According to recent analysis, half of all breaches last year could be traced to a third-party vulnerability. The breach at a storied UK brand earlier this year, which reportedly exposed sensitive customer data, is thought to have originated with a third party supplier who had access to sensitive systems and data. So while all the key fashion and beauty tech companies that The Interline is aware of have invested heavily in their own information security and have hardened against attack to the level required by enterprise software vendors, there is no accounting for the risk vectors that can be exposed by third parties – especially when those third parties either use generative AI in delivering their services, or are AI model providers or agents themselves.

“What about companies that don’t want to experiment with virtual try-on?” you might ask. Well, those are likely to be able to avoid an initial wave of potential breaches, but in the long run it may become desirable (or even inevitable) to age-gate content, experiences, or certain purchases. And age-gating itself, not to mention the third party platforms that support it, is also at the root of another story this week.

Over the last few days, the UK government has come under pressure over its choice of age-gating providers, after questions were raised about how some of these services were storing and managing sensitive identity data. 
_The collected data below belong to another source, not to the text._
-- ==== Sys2Proof/Machine/Crc.lean ====
section
/-! DEFINITION. The two cyclic redundancy checks: CRC-32C (R45, R52, R254, R369, R482) and CRC-64/XZ (R454). -/

namespace Sys2Proof.Machine

open Sys2Proof

/-- `n` shifts of a reflected CRC register with polynomial `poly`. -/
def crcShift {w : Nat} (poly : BitVec w) : Nat → BitVec w → BitVec w
  | 0, r => r
  | n + 1, r => crcShift poly n (if bit 0 r then (r >>> 1) ^^^ poly else r >>> 1)

/-- A reflected CRC over bytes, from register value `r`. -/
def crcFold {w : Nat} (poly : BitVec w) (r : BitVec w) (bs : Bytes) : BitVec w :=
  bs.foldl (fun r b => crcShift poly 8 (r ^^^ b.setWidth w)) r

/-- CRC-32C: polynomial 0x1EDC6F41 reflected, initial value and final XOR all ones. Log 160 (PRESUMED). -/
def crc32c (bs : Bytes) : BitVec 32 := ~~~ crcFold 0x82F63B78#32 0xFFFFFFFF#32 bs

/-- CRC-64/XZ as R454 gives it. Log 160 (PRESUMED). -/
def crc64 (bs : Bytes) : Word := ~~~ crcFold 0xC96C5795D7870F42#64 0xFFFFFFFFFFFFFFFF#64 bs

end Sys2Proof.Machine
end

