def imgCtrl : Nat := 0x000D_0000
def imgStatus : Nat := 0x000D_0008
def imgError : Nat := 0x000D_0010
def imgLen : Nat := 0x000D_0018
def imgStageBase : Nat := 0x000D_0020
def imgStageSize : Nat := 0x000D_0028
def imgProgress : Nat := 0x000D_0030
def imgRepair : Nat := 0x000D_0038
def imgPart (n : Nat) : Nat := 0x000D_0080 + n * 8
def imgPartId (n : Nat) : Nat := 0x000D_00C0 + n * 8
def imgMeasure (p w : Nat) : Nat := 0x000D_0100 + p * 0x40 + w * 8
def fltPolicy : Nat := 0x000E_0000
def fltLogStatus : Nat := 0x000E_0008
def fltLogSel : Nat := 0x000E_0010
def fltLogData (w : Nat) : Nat := 0x000E_0018 + w * 8
def fltKatCtrl : Nat := 0x000E_0040
def fltKatRun : Nat := 0x000E_0048
def fltKatStatus : Nat := 0x000E_0050
def fltWatchStatus : Nat := 0x000E_0058
def fltWatchSel : Nat := 0x000E_0060
def fltWatchEntry : Nat := 0x000E_0068
def fltMismatch : Nat := 0x000E_0070
def fltJob (n : Nat) : Nat := 0x000E_0100 + n * 0x20
def fltStepSel (n : Nat) : Nat := 0x000E_0108 + n * 0x20
def fltStepHi (n : Nat) : Nat := 0x000E_0110 + n * 0x20
def fltStepLo (n : Nat) : Nat := 0x000E_0118 + n * 0x20
def redStep (n : Nat) : Nat := 0x0006_0100 + n * 0x20
def beatCtrl : Nat := 0x0002_0000
def beatStatus : Nat := 0x0002_0008
def beatCounter : Nat := 0x0002_0010
def beatPeriod : Nat := 0x0002_0018
def beatPtpEpoch : Nat := 0x0002_0020
def beatTimeSec : Nat := 0x0002_0028
def beatTimeNs : Nat := 0x0002_0030
def beatSlack : Nat := 0x0002_0038
def beatEvents : Nat := 0x0002_0040
def beatOrigin (n : Nat) : Nat := 0x0002_0100 + n * 0x20
def beatSlot (n : Nat) : Nat := 0x0002_0108 + n * 0x20
def beatSlackTally (n : Nat) : Nat := 0x0002_0110 + n * 0x20
def skdCtrl : Nat := 0x0005_0000
def skdFault : Nat := 0x0005_0008
def skdDeck : Nat := 0x0005_0010
def skdProg (n : Nat) : Nat := 0x0005_0100 + n * 0x20
def skdLate (n : Nat) : Nat := 0x0005_0108 + n * 0x20
def skdBytes (n : Nat) : Nat := 0x0005_0110 + n * 0x20
def skdLists (n : Nat) : Nat := 0x0005_0118 + n * 0x20
def rgnStarve (r : Nat) : Nat := regionBase r + 0x300
def ethPortStatus (q : Nat) : Nat := 0x000A_0000 + q * 0x400
def ethPortCtrl (q : Nat) : Nat := 0x000A_0008 + q * 0x400
def ethVlan (q : Nat) : Nat := 0x000A_0010 + q * 0x400
def ethMac (q : Nat) : Nat := 0x000A_0018 + q * 0x400
def ethIp6Hi (q : Nat) : Nat := 0x000A_0020 + q * 0x400
def ethIp6Lo (q : Nat) : Nat := 0x000A_0028 + q * 0x400
def ethIp4 (q : Nat) : Nat := 0x000A_0030 + q * 0x400
def ethRx (q : Nat) : Nat := 0x000A_0038 + q * 0x400
def ethTx (q : Nat) : Nat := 0x000A_0040 + q * 0x400
def ethDrops (q : Nat) : Nat := 0x000A_0048 + q * 0x400
def ethLldp (q : Nat) : Nat := 0x000A_0050 + q * 0x400
def ethPtp (q : Nat) : Nat := 0x000A_0058 + q * 0x400
def ethAcl (n : Nat) : Nat := 0x000A_1000 + n * 0x20
def ethKct : Nat := 0x000A_1200
def ethRoce : Nat := 0x000A_1208
def bulkAddr (w : Nat) : Nat := 0x000A_8000 + w * 0x40
def bulkLen (w : Nat) : Nat := 0x000A_8008 + w * 0x40
def bulkStride (w : Nat) : Nat := 0x000A_8010 + w * 0x40
def bulkCtrl (w : Nat) : Nat := 0x000A_8018 + w * 0x40
def bulkStatus (w : Nat) : Nat := 0x000A_8020 + w * 0x40
def bulkProgress (w : Nat) : Nat := 0x000A_8028 + w * 0x40
def bulkRejects (w : Nat) : Nat := 0x000A_8030 + w * 0x40
def redCtrl : Nat := 0x0006_0000
def redLayerSel : Nat := 0x0006_0008
def redLayerInfo : Nat := 0x0006_0010
def redDigestHi : Nat := 0x0006_0018
def redDigestLo : Nat := 0x0006_0020
def redFault : Nat := 0x0006_0028
def redSlotStatus (n : Nat) : Nat := 0x0006_0108 + n * 0x20
def redRounds (n : Nat) : Nat := 0x0006_0110 + n * 0x20
def redLate (n : Nat) : Nat := 0x0006_0118 + n * 0x20
def yrdWaitLimit : Nat := 0x0004_0000
def yrdCmd : Nat := 0x0004_0008
def yrdArg : Nat := 0x0004_0010
def yrdCmdStatus : Nat := 0x0004_0018
def yrdFault : Nat := 0x0004_0020
def yrdObjSel : Nat := 0x0004_0028
def yrdObjInfo : Nat := 0x0004_0030
def yrdObjStamp : Nat := 0x0004_0038
def yrdTally : Nat := 0x0004_0040
def yrdMoves : Nat := 0x0004_0048
def yrdPool (t : Nat) : Nat := 0x0004_0100 + t * 8
def yrdQuota (n t : Nat) : Nat := 0x0004_0200 + n * 0x20 + t * 8
def stkStatus (k : Nat) : Nat := 0x0007_0000 + k * 0x400
def stkMapout (k : Nat) : Nat := 0x0007_0008 + k * 0x400
def stkErrors (k : Nat) : Nat := 0x0007_0010 + k * 0x400
def stkGeometry (k : Nat) : Nat := 0x0007_0018 + k * 0x400
def stkWrapCmd (k : Nat) : Nat := 0x0007_0020 + k * 0x400
def stkWrapData (k : Nat) : Nat := 0x0007_0028 + k * 0x400
def brdStatus : Nat := 0x0008_0000
def brdFailed : Nat := 0x0008_0008
def brdErrors : Nat := 0x0008_0010
def brdSpeedLimit : Nat := 0x0008_0018
def cxlPortStatus (p : Nat) : Nat := 0x0008_8000 + p * 0x40
def cxlPortExtents (p : Nat) : Nat := 0x0008_8008 + p * 0x40
def cxlDcd (p : Nat) : Nat := 0x0008_8010 + p * 0x40
def cxlErrors (p : Nat) : Nat := 0x0008_8018 + p * 0x40
def cxlCtrl : Nat := 0x0008_8100
def skyStand : Nat := 0x0009_8000
def skyCoord : Nat := 0x0009_8008
def skyAdmit : Nat := 0x0009_8010
def skyPortStatus (p : Nat) : Nat := 0x0009_0000 + p * 0x800
def skyPortCtrl (p : Nat) : Nat := 0x0009_0008 + p * 0x800
def skyPeer (p : Nat) : Nat := 0x0009_0010 + p * 0x800
def skyLinkErrors (p : Nat) : Nat := 0x0009_0018 + p * 0x800
def skyFec (p : Nat) : Nat := 0x0009_0020 + p * 0x800
def skyTx (p : Nat) : Nat := 0x0009_0028 + p * 0x800
def skyRx (p : Nat) : Nat := 0x0009_0030 + p * 0x800
def skyHeld (p : Nat) : Nat := 0x0009_0038 + p * 0x800
def fmnSreg (f : FmId) (n : Nat) : Nat := fmBase f + n * 8
def fmnNumerics (f : FmId) : Nat := fmBase f + 0x100
def fmnFetchStatus (f : FmId) : Nat := fmBase f + 0x140
def fmnFetchTally (f : FmId) : Nat := fmBase f + 0x148
def fmnProgStatus (f : FmId) : Nat := fmBase f + 0x1C0
def rgnNumerics (r : Nat) : Nat := regionBase r + 0x100
def rgnNumericsLast (r : Nat) : Nat := regionBase r + 0x108
def rgnFabricCtrl (r : Nat) : Nat := regionBase r + 0x200
def rgnFabricStatus (r : Nat) : Nat := regionBase r + 0x208
def rgnXchgStall (r : Nat) : Nat := regionBase r + 0x210
def rgnKerfTally (r : Nat) : Nat := regionBase r + 0x218
def rgnAbsorbLog (r : Nat) : Nat := regionBase r + 0x220
def rgnBarrierStatus (r : Nat) : Nat := regionBase r + 0x228
def rgnDetour (r n : Nat) : Nat := regionBase r + 0x240 + n * 8
def fmnBarrierStatus (f : FmId) : Nat := fmBase f + 0x180
def fmnBarrierMissing (f : FmId) : Nat := fmBase f + 0x188
def fmnSnag (f : FmId) : Nat := fmBase f + 0x190
def fmnAbsorbed (f : FmId) : Nat := fmBase f + 0x198
def pwrCap : Nat := 0x0003_0000
def pwrRamp : Nat := 0x0003_0008
def pwrInput : Nat := 0x0003_0010
def pwrFloor : Nat := 0x0003_0018
def pwrStatus : Nat := 0x0003_0020
def pwrOpLimit : Nat := 0x0003_0028
def pwrAlarm : Nat := 0x0003_0030
def pwrChrysalis : Nat := 0x0003_0038
def pwrEnergyModule : Nat := 0x0003_0040
def pwrEnergyIdle : Nat := 0x0003_0048
def pwrEnergyJob (n : Nat) : Nat := 0x0003_0100 + n * 0x20
def pwrEnergyLoad (n : Nat) : Nat := 0x0003_0108 + n * 0x20
def pwrSlot (n : Nat) : Nat := 0x0003_0110 + n * 0x20
def pwrRegion (r : Nat) : Nat := 0x0003_1000 + r * 8
def rgnBreaker (r : Nat) : Nat := regionBase r + 0x400
def rgnBreakerClear (r : Nat) : Nat := regionBase r + 0x408
def rgnDroop (r : Nat) : Nat := regionBase r + 0x410
def modId : Nat := 0x0000_0000
def modSerial : Nat := 0x0000_0008
def modBootStage : Nat := 0x0000_0010
def modState : Nat := 0x0000_0018
def modCtrl : Nat := 0x0000_0020
def modReset : Nat := 0x0000_0028
def modResetStatus : Nat := 0x0000_0030
def modJobCtrl : Nat := 0x0000_0038
def modHotplug : Nat := 0x0000_0040
def modResetCause : Nat := 0x0000_0048
def modCruiseA : Nat := 0x0000_0050
def modCruiseB : Nat := 0x0000_0058
def rgnMap (r : Nat) : Nat := regionBase r
def rgnCruise (r : Nat) : Nat := regionBase r + 8
def rgnSpare (r k : Nat) : Nat := regionBase r + 0x40 + k * 8
def rngStatus : Nat := 0x0001_0000
def rngMbox : Nat := 0x0001_0008
def rngCtrl : Nat := 0x0001_0010
def rngBank (k : Nat) : Nat := 0x0001_0020 + k * 8
def secIdPub (w : Nat) : Nat := 0x000B_0000 + w * 8
def secRelease : Nat := 0x000B_0020
def secOwner : Nat := 0x000B_0028
def secOwnerPub (n w : Nat) : Nat := 0x000B_0100 + n * 0x20 + w * 8
def secLicence : Nat := 0x000B_0200
def secLicenceExpiry : Nat := 0x000B_0208
def logStatus : Nat := 0x000C_0000
def logPower : Nat := 0x000C_0008
def logEnergy : Nat := 0x000C_0010
def logCycles : Nat := 0x000C_0018
def logStressSel : Nat := 0x000C_0020
def logStress : Nat := 0x000C_0028
def logTimeSeen : Nat := 0x000C_0030
def logNextTest : Nat := 0x000C_0038
def logJournalSel : Nat := 0x000C_0040
def skidderSlots : Nat := 0x0005_0100
def reducerSlots : Nat := 0x0006_0100
def jobSlots : Nat := 0x000E_0100
def logJournalData (w : Nat) : Nat := 0x000C_0048 + w * 8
Many of the same platforms that are now being deployed in the UK to age-check users of web services are also systems that have seen testing in other areas (legal contracts in property purchasing, vehicle leasing etc. have required users to take selfies and scan driver’s licenses for a while), but it’s only when a wider roll-out happens that they really undergo complete penetration testing. And this story is a reminder that, just because something works in one context, or by one definition, doesn’t necessarily mean that it’s secure enough to deploy in other scenarios. And as more of fashion’s systems are written with AI or handed over to third party platforms, and as the industry takes on more responsibility for user privacy, it’s likely not enough to simply focus on what the tools do. The real question runs deeper, centered around how they’re built, who controls them, and what happens when something breaks.